═════ Records provided ═════
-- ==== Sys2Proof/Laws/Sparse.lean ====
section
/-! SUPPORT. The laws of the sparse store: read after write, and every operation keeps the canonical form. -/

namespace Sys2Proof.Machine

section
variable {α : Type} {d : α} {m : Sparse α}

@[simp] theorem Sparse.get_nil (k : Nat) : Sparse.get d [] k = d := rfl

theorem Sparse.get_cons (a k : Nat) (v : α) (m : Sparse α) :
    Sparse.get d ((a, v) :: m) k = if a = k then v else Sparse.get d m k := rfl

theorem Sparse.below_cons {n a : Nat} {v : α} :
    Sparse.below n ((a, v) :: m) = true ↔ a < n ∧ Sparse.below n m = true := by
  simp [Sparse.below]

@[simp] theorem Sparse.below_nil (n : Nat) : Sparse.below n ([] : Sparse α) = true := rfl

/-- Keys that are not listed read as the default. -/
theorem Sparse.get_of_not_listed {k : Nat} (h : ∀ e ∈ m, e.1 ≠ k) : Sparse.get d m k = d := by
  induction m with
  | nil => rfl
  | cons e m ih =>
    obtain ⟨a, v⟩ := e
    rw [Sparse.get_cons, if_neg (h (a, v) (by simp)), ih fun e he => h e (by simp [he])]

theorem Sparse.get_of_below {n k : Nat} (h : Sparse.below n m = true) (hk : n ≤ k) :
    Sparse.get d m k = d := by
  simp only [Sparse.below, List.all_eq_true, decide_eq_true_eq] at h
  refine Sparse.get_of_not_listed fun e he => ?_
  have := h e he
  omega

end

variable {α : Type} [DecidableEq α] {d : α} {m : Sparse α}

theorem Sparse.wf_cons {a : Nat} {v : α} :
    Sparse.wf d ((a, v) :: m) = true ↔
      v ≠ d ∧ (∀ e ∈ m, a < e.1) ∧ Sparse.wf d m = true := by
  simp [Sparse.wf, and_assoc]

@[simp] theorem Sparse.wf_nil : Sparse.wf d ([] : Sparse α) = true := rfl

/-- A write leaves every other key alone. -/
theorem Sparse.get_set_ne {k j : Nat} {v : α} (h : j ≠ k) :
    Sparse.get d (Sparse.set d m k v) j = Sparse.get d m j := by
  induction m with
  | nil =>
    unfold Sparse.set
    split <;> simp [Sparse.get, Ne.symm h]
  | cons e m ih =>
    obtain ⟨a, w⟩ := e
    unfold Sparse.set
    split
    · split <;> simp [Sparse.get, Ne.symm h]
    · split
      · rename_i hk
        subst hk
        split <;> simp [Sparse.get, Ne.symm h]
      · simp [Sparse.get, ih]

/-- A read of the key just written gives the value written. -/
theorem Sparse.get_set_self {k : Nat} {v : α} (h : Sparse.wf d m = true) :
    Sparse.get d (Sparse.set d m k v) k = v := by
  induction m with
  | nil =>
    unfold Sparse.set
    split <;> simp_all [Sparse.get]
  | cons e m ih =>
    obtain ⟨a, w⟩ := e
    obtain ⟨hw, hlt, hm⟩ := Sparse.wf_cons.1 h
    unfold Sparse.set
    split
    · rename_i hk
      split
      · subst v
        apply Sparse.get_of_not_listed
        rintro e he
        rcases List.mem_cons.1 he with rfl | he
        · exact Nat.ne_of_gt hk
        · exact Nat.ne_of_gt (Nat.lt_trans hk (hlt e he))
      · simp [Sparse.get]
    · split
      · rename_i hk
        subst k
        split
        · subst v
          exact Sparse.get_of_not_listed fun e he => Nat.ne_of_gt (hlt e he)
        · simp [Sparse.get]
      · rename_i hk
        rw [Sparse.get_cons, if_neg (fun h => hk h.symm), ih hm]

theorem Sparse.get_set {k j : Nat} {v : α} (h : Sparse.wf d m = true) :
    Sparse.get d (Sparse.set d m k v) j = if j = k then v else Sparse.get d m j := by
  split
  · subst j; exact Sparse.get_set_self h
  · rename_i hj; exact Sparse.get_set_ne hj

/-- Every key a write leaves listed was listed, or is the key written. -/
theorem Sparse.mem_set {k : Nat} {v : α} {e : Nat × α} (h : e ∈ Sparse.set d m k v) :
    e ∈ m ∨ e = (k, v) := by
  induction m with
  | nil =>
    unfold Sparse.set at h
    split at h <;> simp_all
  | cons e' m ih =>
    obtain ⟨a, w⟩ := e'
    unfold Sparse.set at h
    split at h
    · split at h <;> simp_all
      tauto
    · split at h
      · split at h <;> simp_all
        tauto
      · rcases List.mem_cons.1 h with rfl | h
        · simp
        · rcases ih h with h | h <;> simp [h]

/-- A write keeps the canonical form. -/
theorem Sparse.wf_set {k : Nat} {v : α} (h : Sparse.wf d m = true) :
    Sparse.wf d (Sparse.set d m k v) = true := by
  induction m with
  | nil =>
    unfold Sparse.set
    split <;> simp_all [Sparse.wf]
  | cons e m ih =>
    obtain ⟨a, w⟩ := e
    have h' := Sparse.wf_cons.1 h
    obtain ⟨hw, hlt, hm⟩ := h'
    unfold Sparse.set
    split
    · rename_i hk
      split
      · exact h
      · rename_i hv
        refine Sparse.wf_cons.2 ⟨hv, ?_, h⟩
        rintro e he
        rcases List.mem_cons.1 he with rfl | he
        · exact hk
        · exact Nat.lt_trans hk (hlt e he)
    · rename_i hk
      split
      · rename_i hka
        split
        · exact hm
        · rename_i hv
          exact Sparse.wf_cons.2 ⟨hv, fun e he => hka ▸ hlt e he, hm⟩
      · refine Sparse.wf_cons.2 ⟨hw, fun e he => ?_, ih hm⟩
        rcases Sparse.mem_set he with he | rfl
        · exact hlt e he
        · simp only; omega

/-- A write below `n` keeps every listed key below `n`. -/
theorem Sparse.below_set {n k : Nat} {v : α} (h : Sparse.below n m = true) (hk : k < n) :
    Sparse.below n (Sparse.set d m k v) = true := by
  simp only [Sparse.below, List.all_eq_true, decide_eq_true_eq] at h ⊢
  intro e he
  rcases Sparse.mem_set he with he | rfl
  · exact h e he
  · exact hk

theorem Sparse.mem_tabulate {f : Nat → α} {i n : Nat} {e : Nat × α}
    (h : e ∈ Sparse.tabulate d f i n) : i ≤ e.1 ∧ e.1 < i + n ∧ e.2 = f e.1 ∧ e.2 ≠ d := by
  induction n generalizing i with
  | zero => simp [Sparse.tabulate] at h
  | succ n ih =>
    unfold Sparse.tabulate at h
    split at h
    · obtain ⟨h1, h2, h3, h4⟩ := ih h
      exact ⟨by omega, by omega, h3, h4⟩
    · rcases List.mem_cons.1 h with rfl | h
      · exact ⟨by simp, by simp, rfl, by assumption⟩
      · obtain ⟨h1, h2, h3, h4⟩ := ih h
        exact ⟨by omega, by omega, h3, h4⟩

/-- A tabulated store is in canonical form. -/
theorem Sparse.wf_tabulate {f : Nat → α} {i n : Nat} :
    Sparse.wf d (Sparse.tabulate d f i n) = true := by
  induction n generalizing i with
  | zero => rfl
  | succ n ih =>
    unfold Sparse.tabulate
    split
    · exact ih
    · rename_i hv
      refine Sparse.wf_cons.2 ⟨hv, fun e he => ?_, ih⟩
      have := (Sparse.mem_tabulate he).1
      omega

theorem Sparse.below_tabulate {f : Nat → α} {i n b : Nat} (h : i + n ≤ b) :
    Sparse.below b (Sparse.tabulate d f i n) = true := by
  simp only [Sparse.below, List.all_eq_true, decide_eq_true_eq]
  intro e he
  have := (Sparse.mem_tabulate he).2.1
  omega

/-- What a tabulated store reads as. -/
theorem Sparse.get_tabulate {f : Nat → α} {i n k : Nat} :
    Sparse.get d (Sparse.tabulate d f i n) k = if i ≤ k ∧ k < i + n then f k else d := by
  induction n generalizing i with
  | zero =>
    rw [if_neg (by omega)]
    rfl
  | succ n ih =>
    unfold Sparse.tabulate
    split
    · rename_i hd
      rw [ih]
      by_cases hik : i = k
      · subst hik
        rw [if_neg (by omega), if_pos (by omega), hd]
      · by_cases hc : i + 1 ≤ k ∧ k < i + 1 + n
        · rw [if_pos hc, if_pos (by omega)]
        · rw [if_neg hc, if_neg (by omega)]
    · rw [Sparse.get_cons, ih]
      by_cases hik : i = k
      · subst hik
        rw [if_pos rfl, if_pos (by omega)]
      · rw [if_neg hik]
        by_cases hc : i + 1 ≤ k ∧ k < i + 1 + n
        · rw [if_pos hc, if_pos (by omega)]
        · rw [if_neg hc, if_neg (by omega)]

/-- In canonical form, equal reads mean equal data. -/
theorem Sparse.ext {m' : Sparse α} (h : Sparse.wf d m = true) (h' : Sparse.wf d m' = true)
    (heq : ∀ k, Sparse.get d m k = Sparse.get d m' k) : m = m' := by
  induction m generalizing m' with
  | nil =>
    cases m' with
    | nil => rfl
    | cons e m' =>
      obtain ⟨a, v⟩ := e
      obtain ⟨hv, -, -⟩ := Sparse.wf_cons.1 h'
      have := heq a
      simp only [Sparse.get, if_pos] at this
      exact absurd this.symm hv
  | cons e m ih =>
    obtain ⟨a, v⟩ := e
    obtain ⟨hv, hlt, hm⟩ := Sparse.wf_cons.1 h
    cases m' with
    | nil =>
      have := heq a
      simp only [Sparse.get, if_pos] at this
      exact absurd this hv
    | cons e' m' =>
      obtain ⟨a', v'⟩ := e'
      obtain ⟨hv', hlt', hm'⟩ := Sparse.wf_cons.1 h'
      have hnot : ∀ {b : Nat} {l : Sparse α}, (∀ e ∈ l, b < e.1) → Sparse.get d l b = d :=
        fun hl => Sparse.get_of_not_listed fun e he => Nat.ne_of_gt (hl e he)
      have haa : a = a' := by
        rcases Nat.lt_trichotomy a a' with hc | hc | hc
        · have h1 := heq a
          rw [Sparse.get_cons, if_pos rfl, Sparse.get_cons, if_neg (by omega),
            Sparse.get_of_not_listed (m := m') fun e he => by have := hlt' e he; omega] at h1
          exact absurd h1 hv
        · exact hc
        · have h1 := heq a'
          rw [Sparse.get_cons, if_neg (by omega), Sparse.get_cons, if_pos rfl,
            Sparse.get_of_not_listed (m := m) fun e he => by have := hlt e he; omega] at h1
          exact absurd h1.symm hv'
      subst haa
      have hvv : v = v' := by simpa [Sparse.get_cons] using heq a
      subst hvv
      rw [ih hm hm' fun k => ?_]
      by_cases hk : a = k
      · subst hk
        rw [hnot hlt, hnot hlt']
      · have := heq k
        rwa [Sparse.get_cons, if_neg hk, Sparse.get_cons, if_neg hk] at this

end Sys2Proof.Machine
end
═════
═════ Records provided ═════
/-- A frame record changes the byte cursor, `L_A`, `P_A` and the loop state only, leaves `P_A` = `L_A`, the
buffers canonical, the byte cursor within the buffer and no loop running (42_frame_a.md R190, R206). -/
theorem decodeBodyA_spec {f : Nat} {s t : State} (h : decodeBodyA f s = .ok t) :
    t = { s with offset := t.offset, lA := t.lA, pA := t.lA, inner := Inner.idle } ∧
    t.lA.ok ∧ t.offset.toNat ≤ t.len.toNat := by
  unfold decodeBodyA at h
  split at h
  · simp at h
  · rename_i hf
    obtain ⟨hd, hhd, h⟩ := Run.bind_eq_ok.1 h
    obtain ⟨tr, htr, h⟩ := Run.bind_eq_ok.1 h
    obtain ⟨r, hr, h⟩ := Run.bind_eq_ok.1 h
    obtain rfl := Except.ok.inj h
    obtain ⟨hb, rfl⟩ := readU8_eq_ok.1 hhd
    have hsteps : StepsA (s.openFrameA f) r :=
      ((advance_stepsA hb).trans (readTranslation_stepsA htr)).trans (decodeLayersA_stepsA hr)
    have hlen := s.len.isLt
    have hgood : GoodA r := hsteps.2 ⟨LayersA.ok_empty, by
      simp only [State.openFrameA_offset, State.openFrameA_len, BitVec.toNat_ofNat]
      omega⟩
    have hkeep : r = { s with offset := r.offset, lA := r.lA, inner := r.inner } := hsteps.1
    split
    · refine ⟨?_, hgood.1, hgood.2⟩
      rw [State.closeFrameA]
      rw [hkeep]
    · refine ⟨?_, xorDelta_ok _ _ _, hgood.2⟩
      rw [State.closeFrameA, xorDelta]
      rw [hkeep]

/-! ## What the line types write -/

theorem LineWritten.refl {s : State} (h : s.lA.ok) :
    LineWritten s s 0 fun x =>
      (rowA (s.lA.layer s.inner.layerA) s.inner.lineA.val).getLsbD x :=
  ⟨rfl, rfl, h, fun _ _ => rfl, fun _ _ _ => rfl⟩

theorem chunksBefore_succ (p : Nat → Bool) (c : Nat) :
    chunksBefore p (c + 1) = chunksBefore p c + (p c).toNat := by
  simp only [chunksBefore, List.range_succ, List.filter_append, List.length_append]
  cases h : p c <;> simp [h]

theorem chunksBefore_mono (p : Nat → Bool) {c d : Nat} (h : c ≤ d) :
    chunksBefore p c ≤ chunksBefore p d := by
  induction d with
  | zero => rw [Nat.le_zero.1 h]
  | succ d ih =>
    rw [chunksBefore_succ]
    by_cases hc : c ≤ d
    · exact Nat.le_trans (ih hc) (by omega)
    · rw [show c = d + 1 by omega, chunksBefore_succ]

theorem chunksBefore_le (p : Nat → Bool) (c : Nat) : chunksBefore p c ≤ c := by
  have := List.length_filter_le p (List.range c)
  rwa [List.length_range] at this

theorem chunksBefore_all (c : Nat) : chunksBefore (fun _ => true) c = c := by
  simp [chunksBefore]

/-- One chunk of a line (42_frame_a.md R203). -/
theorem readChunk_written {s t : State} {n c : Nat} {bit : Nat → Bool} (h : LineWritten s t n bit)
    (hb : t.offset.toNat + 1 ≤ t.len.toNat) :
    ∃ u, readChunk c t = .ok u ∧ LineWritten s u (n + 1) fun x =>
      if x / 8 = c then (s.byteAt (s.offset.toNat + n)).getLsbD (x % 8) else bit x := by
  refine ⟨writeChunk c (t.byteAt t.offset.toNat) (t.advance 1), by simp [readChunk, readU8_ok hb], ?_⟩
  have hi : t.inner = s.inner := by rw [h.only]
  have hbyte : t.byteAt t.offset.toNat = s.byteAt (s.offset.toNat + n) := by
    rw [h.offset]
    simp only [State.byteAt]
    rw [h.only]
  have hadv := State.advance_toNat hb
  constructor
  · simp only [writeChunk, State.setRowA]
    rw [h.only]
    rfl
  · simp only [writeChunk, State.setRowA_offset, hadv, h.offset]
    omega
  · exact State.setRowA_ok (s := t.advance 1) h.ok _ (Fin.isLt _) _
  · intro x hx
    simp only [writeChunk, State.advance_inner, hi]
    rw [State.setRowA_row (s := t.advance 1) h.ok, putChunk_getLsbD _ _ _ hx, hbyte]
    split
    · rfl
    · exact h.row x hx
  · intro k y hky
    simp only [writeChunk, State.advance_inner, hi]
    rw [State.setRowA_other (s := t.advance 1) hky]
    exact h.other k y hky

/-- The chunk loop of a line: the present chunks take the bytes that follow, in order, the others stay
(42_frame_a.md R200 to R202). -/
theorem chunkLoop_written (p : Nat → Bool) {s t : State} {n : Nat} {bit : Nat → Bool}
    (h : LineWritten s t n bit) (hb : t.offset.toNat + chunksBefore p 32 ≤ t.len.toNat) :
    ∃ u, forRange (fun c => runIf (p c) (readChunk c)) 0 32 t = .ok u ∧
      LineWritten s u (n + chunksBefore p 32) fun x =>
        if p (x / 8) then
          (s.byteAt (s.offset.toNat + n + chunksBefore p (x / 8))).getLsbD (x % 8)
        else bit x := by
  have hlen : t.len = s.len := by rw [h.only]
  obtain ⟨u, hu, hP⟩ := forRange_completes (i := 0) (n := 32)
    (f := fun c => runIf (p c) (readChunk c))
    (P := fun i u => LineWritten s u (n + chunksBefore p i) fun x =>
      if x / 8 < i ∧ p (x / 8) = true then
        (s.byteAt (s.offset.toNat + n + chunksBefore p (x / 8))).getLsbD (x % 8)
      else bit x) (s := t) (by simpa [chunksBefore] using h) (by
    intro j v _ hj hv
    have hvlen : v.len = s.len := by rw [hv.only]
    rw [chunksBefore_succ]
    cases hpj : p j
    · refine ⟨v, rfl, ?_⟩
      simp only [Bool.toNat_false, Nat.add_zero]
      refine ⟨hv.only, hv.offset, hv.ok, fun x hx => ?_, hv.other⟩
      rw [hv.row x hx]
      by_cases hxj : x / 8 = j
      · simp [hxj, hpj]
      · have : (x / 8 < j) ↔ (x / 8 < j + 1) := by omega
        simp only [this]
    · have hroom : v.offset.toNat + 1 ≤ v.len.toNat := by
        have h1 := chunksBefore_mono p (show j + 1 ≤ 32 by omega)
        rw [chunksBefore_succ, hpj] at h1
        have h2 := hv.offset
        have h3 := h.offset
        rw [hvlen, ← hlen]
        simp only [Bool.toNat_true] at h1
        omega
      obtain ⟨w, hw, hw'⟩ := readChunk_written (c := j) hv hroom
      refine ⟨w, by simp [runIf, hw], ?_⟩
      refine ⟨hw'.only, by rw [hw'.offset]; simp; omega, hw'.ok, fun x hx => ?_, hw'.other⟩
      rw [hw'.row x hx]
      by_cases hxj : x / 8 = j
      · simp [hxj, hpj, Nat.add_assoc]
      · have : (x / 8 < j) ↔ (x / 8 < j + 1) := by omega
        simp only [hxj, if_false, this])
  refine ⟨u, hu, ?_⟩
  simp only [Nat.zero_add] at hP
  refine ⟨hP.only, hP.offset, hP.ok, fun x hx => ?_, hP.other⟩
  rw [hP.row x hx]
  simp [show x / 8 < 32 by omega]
═════
- Requirement
In the listing above, transcribe exactly everything from the line containing "simp [Sparse.get, ih]" down to the line containing "exact Sparse.get_set_self h", including both and nothing more.

- Exercise result
      · simp [Sparse.get, ih]

/-- A read of the key just written gives the value written. -/
theorem Sparse.get_set_self {k : Nat} {v : α} (h : Sparse.wf d m = true) :
    Sparse.get d (Sparse.set d m k v) k = v := by
  induction m with
  | nil =>
    unfold Sparse.set
    split <;> simp_all [Sparse.get]
  | cons e m ih =>
    obtain ⟨a, w⟩ := e
    obtain ⟨hw, hlt, hm⟩ := Sparse.wf_cons.1 h
    unfold Sparse.set
    split
    · rename_i hk
      split
      · subst v
        apply Sparse.get_of_not_listed
        rintro e he
        rcases List.mem_cons.1 he with rfl | he
        · exact Nat.ne_of_gt hk
        · exact Nat.ne_of_gt (Nat.lt_trans hk (hlt e he))
      · simp [Sparse.get]
    · split
      · rename_i hk
        subst k
        split
        · subst v
          exact Sparse.get_of_not_listed fun e he => Nat.ne_of_gt (hlt e he)
        · simp [Sparse.get]
      · rename_i hk
        rw [Sparse.get_cons, if_neg (fun h => hk h.symm), ih hm]

theorem Sparse.get_set {k j : Nat} {v : α} (h : Sparse.wf d m = true) :
    Sparse.get d (Sparse.set d m k v) j = if j = k then v else Sparse.get d m j := by
  split
  · subst j; exact Sparse.get_set_self h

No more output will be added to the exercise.